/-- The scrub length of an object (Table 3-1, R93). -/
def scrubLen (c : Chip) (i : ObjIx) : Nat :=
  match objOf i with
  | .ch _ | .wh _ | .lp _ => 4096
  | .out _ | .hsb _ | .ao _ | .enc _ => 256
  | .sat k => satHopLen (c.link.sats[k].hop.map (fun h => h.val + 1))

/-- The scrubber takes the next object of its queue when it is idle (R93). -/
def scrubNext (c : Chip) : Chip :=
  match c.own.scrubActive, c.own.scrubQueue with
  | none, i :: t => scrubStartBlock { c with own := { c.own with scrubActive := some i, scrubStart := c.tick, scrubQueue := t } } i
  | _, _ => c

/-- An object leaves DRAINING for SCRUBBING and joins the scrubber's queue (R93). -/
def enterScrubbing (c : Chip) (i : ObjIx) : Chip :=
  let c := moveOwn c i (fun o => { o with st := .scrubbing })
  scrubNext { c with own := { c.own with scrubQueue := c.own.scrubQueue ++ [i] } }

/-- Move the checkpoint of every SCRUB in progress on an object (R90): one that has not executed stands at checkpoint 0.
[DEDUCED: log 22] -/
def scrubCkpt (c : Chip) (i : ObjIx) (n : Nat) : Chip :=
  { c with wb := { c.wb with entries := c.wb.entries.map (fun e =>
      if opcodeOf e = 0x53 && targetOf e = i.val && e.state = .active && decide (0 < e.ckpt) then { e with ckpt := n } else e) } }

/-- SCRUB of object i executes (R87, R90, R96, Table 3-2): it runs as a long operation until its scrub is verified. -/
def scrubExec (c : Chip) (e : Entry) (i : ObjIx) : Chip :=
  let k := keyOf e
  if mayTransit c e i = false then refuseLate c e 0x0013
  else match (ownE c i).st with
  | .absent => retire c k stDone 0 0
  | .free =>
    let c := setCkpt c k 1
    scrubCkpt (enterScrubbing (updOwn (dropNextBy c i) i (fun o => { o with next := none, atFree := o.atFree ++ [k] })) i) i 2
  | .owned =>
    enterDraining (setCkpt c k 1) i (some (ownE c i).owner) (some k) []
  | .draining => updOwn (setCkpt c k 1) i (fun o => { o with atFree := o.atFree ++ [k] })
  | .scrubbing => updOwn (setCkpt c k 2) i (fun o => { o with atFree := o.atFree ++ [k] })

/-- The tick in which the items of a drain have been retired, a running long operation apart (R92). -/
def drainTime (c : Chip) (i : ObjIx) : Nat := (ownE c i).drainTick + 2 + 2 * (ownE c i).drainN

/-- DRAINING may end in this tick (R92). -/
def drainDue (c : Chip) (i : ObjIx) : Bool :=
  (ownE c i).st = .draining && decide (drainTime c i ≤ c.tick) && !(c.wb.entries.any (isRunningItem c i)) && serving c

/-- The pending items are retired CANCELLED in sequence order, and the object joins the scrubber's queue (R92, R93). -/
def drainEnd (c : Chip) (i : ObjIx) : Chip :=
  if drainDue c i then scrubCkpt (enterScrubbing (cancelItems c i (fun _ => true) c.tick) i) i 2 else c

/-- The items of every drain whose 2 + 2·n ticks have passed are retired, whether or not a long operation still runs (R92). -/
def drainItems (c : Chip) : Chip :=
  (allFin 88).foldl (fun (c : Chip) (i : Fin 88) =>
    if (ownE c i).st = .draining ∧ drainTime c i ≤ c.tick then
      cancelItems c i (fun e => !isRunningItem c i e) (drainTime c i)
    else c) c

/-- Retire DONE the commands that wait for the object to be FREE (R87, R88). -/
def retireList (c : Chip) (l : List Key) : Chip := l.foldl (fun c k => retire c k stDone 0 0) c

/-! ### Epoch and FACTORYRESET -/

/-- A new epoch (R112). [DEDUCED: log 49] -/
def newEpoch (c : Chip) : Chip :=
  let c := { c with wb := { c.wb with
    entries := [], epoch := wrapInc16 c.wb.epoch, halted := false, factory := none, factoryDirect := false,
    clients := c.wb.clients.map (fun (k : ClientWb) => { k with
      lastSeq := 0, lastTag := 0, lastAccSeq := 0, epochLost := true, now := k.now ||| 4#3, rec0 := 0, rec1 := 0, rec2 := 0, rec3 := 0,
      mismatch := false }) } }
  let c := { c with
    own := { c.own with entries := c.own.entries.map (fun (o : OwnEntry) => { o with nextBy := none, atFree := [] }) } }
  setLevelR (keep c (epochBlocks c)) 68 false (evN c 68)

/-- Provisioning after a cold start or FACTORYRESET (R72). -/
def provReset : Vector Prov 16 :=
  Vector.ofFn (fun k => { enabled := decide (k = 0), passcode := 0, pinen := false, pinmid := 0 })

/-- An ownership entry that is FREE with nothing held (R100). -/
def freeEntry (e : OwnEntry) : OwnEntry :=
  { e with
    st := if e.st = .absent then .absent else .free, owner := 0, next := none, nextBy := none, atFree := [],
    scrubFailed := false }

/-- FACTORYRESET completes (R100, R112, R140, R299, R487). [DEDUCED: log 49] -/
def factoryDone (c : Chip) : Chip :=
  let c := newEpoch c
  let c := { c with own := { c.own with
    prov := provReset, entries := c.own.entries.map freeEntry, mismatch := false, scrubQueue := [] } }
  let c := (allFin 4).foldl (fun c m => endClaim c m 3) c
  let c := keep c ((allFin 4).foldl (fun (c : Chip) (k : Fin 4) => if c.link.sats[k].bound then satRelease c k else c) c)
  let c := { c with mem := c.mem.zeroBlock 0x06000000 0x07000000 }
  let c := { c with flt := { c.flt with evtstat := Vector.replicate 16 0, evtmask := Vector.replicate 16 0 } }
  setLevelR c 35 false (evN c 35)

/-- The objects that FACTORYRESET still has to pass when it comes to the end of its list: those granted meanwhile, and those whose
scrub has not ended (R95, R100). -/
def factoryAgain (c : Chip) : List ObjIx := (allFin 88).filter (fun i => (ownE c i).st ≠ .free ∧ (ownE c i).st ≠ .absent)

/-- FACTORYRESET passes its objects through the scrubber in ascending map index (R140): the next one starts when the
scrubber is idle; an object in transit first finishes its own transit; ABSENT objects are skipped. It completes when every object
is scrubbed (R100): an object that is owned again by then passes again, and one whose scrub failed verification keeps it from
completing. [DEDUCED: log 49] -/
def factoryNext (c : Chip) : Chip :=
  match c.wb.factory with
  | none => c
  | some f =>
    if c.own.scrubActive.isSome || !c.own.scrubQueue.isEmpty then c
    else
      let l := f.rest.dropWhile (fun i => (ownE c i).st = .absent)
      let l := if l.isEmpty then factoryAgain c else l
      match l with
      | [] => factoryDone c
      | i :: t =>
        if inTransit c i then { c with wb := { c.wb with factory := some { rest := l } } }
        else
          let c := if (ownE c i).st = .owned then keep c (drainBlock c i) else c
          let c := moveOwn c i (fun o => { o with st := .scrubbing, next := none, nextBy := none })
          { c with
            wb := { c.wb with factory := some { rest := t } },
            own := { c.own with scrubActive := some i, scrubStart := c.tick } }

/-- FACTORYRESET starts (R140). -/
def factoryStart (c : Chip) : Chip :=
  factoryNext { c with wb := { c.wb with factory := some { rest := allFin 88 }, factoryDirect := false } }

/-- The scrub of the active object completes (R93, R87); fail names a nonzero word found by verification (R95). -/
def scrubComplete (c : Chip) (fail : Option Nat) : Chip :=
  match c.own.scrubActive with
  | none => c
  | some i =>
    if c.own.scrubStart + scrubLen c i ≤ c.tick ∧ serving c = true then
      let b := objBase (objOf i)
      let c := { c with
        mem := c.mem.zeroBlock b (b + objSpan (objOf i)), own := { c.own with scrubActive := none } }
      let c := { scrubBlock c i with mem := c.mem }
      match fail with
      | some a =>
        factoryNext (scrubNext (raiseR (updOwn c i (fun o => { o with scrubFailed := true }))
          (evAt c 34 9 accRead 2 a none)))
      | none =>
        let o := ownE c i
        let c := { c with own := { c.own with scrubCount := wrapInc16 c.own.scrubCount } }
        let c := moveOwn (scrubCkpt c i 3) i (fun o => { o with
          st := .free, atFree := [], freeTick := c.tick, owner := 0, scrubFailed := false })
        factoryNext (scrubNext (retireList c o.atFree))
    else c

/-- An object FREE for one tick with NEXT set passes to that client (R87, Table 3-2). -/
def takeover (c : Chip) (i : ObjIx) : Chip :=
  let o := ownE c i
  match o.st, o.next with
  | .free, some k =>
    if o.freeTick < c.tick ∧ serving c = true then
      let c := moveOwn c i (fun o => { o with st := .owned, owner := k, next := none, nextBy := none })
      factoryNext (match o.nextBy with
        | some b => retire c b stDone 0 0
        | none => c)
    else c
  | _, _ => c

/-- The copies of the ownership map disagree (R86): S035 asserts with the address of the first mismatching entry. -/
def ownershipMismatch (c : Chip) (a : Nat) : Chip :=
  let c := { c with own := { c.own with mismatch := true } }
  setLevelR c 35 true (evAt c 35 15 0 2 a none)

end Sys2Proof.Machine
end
+ + +
* **TASK TO COMPLETE**: Your answer should consist of the lines from the listing that hold the word "still".

* **RESULT FOR THIS TASK**:
/-- The items of every drain whose 2 + 2·n ticks have passed are retired, whether or not a long operation still runs (R92). -/
/-- The objects that FACTORYRESET still has to pass when it comes to the end of its list: those granted meanwhile, and those whose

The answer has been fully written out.